/-- FAULT_ANSWER: the service passes the record; a wake retries the access from its first step, a rejection raises
TRANSLATION; an answer to a fault that no port holds changes nothing else (R197, R325, R332, R405). -/
def execFaultAnswer (core slot fid : Nat) (wake : Bool) (s : State) : Out :=
  let s := s.passRecord core slot fid
  match s.slot? core slot, (s.core core).held.find? (fun h => h.slot = slot && h.fid = some fid) with
  | some sl, some h =>
    needSome (sl.inst? h.age) fun i => needSome (sl.strand? i.uid) fun t =>
      let fetch := i.words.isEmpty
      let nd : Need := if fetch then .fetch else if h.wr then .store else .load
      need (s.answerOk sl (!t.priv) nd h wake) <|
        let s := s.modCore core fun k => { k with held := k.held.erase h }
        if wake then
          if fetch then
            .next (s.modSlot core slot fun x =>
              { x with insts := x.insts.filter (·.age ≠ h.age), grants := x.grants ++ [⟨i.uid, i.ba, i.win, false⟩] })
          else match h.ret with
            | .fire m => .next (s.modCore core fun k => { k with ready := k.ready ++ [m] })
            | .again => .next s
        else if fetch then .next (s.record core slot h.age ⟨FC.translation, true, 0, h.va, 0⟩)
        else match (s.core core).loads.findIdx? (fun l => l.slot = slot && l.age = h.age && l.k = h.k) with
          | some n => needSome ((s.core core).loads[n]?) fun l => .next (s.loadFails core sl.chair n l FC.translation h.va)
          | none => .next (s.record core slot h.age (.access FC.translation h.lsid h.va))
  | _, _ => .next s

/-! ### Poison (R316, R349) -/

/-- An error record changed. -/
def State.modUnit (s : State) (u : ErrUnit) (f : ErrRec → ErrRec) : State :=
  match u with
  | .coreLocal c => s.modErr c 0 f
  | .coreCabinet c => s.modErr c 1 f
  | .coreCode c => s.modErr c 2 f
  | .slice k => { s with sliceErrs := s.sliceErrs.modify k f }
  | .stack m => { s with stackErrs := s.stackErrs.modify m f }

/-- A single-bit error that a unit corrected, at a unit-local address (R316, R349). -/
def State.corrected (s : State) (u : ErrUnit) (loc : Nat) : State := s.modUnit u (·.correct loc)

/-- A word of HBM poisoned; DE steps at its stack (R316, R349, R350). -/
def State.poisonHbm (s : State) (a : Nat) : State :=
  { s with poison := if s.poison.contains (a / 8) then s.poison else (a / 8) :: s.poison,
           stackErrs := s.stackErrs.modify (homeSlice a / 16) fun e => e.defer a }

/-- POISON_DETECTED: a word that cannot be corrected is poisoned, or a held token, block or window word is; DE steps. An
error of Bureau state is a machine check to the service (R308, R316, R349, R393). -/
def execPoisonDetected (site : PoisonSite) (s : State) : Out :=
  match site with
  | .hbm a => need (decide (a < 0xA000000000)) <| .next (s.poisonHbm a)
  | .localMem core a => need (decide (core < s.cores.length) && decide (a < 0x40000)) <|
      .next ((s.modCore core fun k =>
        { k with poison := if k.poison.contains (a / 8) then k.poison else (a / 8) :: k.poison }).modErr core 0 (·.defer a))
  | .cabinet core n => needSome ((s.core core).cab[n]?) fun t =>
      .next ((s.modCore core fun k => { k with cab := k.cab.set n { t with poison := true } }).modErr core 1 (·.defer n))
  | .chest core n => needSome ((s.core core).chest[n]?) fun t =>
      .next ((s.modCore core fun k => { k with chest := k.chest.set n { t with poison := true } }).modErr core 1 (·.defer n))
  | .image n off => needSome (s.saves[n]?) fun x => need (decide (off < imageSize)) <|
      match stage2 s x.body.chair (x.area + off) with
      | .ok (key, _) => .next (s.poisonHbm key)
      | .error _ => .fault .notEnabled
  | .decoded core n k => needSome ((s.core core).code[n]?) fun d => need (decide (k < d.words.length + 2)) <|
      let d' : Decoded := { d with poison := some (min (d.ba + 8 * k) (d.poison.getD (d.ba + 8 * k))) }
      .next ((s.modCore core fun c => { c with code := c.code.set n d' }).modErr core 2 (·.defer (d.ba + 8 * k)))
  | .window core slot age k => needSome ((s.slot? core slot).bind (·.inst? age)) fun i => need (decide (k < i.words.length)) <|
      .next ((s.modInst core slot age fun i => { i with bad := k :: i.bad }).modErr core 2 (·.defer (32 * i.win + k)))
  | .bureau => .next { s with svcCheck := true }

end Sys2Proof.Machine
end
━━━━━━━━━━━━━━━━━━━━━━━━━━━━━━
**REQUIRED WORK:** Reproduce precisely, and with no line left out, each line from the top of the entries through the line that carries "else if fetch".

**RESULT FOR THIS TASK:**
/-- FAULT_ANSWER: the service passes the record; a wake retries the access from its first step, a rejection raises
TRANSLATION; an answer to a fault that no port holds changes nothing else (R197, R325, R332, R405). -/
def execFaultAnswer (core slot fid : Nat) (wake : Bool) (s : State) : Out :=
  let s := s.passRecord core slot fid
  match s.slot? core slot, (s.core core).held.find? (fun h => h.slot = slot && h.fid = some fid) with
  | some sl, some h =>
    needSome (sl.inst? h.age) fun i => needSome (sl.strand? i.uid) fun t =>
      let fetch := i.words.isEmpty
      let nd : Need := if fetch then .fetch else if h.wr then .store else .load
      need (s.answerOk sl (!t.priv) nd h wake) <|
        let s := s.modCore core fun k => { k with held := k.held.erase h }
        if wake then
          if fetch then
            .next (s.modSlot core slot fun x =>
              { x with insts := x.insts.filter (·.age ≠ h.age), grants := x.grants ++ [⟨i.uid, i.ba, i.win, false⟩] })
          else match h.ret with
            | .fire m => .next (s.modCore core fun k => { k with ready := k.ready ++ [m] })
            | .again => .next s
        else if fetch then .next (s.record core slot h.age ⟨FC.translation, true, 0, h.va, 0⟩)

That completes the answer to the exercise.